[Collected data]
========================

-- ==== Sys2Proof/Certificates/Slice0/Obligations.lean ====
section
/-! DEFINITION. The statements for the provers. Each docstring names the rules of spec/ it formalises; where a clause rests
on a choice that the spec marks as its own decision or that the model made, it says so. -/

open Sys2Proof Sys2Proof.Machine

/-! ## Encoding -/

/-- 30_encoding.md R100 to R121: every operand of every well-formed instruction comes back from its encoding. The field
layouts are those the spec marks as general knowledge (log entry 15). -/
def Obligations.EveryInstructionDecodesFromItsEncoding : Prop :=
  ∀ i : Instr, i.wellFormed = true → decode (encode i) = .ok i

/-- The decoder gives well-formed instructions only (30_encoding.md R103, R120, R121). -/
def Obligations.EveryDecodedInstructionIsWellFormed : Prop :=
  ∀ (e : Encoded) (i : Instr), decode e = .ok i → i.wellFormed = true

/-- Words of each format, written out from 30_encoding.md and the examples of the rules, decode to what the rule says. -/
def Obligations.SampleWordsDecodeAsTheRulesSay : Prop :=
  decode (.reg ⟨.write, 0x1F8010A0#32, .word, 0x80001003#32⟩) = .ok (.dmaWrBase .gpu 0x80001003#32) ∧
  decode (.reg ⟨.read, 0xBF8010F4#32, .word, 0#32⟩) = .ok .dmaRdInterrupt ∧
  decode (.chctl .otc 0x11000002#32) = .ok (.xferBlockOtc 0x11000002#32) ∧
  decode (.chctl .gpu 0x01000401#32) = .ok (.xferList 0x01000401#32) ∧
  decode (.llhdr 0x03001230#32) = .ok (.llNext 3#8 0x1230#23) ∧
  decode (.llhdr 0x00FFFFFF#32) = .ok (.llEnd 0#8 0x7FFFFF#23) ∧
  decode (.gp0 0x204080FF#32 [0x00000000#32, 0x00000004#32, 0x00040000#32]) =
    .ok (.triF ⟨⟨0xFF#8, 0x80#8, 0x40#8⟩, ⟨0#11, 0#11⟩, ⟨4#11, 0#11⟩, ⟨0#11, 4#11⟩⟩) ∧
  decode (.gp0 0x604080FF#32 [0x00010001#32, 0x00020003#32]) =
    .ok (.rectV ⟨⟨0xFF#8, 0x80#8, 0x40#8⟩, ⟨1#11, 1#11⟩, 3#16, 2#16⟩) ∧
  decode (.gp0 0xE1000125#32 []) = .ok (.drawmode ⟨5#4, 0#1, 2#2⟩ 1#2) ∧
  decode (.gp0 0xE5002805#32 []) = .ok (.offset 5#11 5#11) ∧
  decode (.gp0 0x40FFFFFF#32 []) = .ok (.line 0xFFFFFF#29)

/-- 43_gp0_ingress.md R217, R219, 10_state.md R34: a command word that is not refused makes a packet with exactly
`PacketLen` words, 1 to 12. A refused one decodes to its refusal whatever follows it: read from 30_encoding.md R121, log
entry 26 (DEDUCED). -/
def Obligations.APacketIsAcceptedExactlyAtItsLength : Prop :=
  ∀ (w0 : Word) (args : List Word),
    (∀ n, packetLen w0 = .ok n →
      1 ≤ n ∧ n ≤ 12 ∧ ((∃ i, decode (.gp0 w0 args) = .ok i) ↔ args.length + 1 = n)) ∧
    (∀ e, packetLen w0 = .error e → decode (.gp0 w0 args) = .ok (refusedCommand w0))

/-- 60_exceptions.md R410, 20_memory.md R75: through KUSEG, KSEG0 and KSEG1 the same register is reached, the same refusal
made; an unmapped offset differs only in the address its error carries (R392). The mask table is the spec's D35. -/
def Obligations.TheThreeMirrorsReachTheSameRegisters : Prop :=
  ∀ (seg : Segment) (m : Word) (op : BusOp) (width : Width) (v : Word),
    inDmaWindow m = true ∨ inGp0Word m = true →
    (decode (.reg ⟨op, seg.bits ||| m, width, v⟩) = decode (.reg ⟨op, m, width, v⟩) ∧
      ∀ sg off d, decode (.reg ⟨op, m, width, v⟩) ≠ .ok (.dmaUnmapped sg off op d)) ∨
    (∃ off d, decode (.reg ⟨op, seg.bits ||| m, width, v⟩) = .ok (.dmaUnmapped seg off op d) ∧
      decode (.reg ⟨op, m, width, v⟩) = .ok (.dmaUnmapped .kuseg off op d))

========================

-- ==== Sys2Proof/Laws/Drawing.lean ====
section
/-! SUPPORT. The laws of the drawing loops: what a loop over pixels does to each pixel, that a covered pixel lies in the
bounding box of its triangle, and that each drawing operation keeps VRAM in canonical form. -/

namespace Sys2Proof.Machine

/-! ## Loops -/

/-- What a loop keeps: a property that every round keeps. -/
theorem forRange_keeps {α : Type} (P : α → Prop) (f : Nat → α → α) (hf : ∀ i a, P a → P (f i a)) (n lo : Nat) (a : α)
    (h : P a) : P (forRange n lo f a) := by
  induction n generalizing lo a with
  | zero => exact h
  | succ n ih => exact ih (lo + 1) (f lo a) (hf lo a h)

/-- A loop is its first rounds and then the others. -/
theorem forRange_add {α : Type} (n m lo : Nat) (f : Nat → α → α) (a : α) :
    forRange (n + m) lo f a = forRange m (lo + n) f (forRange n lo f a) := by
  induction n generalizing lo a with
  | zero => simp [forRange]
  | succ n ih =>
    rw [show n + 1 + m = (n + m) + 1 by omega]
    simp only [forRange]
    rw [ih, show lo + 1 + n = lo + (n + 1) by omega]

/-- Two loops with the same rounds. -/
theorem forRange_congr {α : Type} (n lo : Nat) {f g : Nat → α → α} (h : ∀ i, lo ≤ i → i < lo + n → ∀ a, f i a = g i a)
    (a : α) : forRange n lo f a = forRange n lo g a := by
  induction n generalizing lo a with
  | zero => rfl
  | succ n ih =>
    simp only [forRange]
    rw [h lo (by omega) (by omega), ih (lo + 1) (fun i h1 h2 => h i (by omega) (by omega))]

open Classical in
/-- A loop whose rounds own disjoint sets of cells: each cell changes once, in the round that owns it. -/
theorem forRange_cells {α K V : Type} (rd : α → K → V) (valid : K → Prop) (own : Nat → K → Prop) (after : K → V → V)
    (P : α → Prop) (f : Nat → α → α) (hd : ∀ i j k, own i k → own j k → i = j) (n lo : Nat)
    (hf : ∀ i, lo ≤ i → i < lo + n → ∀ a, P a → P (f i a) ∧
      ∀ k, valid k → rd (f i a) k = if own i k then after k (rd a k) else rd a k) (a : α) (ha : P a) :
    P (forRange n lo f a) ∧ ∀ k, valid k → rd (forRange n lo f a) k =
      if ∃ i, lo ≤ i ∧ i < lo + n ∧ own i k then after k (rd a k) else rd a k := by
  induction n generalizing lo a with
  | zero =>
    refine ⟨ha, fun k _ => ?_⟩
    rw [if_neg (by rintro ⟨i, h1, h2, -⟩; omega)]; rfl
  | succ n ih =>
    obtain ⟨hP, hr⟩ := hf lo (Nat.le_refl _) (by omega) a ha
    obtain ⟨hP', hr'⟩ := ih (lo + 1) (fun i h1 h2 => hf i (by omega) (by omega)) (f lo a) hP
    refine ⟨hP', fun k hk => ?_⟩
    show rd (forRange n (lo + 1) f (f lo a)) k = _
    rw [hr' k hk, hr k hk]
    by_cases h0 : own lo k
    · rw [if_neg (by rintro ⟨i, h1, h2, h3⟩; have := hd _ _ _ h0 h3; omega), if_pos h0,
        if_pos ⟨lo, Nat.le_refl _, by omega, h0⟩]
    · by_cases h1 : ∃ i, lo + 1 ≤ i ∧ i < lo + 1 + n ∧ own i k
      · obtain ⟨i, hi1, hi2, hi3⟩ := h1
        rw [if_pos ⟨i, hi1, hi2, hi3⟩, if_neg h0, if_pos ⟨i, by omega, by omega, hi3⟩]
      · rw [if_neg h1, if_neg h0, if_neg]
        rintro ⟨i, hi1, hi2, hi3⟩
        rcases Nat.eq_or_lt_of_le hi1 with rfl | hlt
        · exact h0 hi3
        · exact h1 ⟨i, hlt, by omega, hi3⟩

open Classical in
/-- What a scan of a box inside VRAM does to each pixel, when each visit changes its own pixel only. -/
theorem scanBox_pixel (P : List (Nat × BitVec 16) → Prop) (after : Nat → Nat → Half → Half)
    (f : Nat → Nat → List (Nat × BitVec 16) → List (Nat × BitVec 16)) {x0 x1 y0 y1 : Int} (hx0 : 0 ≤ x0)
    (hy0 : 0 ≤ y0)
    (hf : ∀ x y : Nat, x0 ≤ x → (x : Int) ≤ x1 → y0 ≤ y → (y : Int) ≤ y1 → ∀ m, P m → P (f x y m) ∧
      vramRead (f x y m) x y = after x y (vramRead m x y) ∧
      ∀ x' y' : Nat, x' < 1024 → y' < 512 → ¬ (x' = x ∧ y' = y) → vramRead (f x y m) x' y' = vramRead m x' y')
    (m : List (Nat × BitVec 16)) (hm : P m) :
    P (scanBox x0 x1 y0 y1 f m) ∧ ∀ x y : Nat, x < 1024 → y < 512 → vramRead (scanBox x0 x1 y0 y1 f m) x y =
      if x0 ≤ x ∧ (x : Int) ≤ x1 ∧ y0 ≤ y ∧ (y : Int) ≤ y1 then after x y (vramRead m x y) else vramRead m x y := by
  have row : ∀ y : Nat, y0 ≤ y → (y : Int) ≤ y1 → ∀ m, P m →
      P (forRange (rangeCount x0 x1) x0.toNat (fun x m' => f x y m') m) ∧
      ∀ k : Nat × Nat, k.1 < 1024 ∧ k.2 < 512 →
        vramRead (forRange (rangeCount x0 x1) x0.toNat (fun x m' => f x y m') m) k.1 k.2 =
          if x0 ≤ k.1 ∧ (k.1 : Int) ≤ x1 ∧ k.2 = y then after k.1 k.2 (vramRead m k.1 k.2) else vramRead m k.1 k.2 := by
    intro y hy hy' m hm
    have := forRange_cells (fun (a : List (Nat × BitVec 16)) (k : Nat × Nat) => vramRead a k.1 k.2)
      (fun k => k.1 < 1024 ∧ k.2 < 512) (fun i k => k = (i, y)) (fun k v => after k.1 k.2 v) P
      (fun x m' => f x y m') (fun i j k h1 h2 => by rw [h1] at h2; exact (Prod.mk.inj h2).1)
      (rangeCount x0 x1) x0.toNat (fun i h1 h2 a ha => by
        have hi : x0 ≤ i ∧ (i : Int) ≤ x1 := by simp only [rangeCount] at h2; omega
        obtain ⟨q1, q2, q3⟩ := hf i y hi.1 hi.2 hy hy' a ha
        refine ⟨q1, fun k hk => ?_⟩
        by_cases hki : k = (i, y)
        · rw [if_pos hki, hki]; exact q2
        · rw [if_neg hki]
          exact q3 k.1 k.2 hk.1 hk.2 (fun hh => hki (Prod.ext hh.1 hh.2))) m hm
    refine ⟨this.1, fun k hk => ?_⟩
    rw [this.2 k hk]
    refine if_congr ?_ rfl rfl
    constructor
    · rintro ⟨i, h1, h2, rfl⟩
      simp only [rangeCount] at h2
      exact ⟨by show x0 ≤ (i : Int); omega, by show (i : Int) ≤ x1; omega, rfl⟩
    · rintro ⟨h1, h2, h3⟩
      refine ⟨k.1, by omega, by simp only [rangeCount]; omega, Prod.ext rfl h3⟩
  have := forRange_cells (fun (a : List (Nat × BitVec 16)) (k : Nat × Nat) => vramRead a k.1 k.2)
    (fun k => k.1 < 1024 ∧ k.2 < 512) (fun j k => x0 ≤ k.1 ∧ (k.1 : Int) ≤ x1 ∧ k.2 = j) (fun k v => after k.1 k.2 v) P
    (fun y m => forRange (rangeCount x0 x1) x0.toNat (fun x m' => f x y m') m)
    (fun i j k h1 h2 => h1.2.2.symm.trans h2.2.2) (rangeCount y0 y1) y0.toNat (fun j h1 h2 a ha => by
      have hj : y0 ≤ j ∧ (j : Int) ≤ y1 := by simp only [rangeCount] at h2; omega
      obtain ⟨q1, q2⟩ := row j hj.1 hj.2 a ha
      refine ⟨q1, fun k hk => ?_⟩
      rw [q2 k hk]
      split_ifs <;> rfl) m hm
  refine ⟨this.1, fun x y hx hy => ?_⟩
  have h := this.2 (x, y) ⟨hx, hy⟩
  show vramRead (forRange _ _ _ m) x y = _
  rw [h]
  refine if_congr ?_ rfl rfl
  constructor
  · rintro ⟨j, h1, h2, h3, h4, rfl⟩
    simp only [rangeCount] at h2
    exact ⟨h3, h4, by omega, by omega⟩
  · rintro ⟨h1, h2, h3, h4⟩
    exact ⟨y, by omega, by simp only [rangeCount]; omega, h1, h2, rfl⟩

========================

# Task statement:
Give only the number of lines above that hold the string "error".

# Your response:
2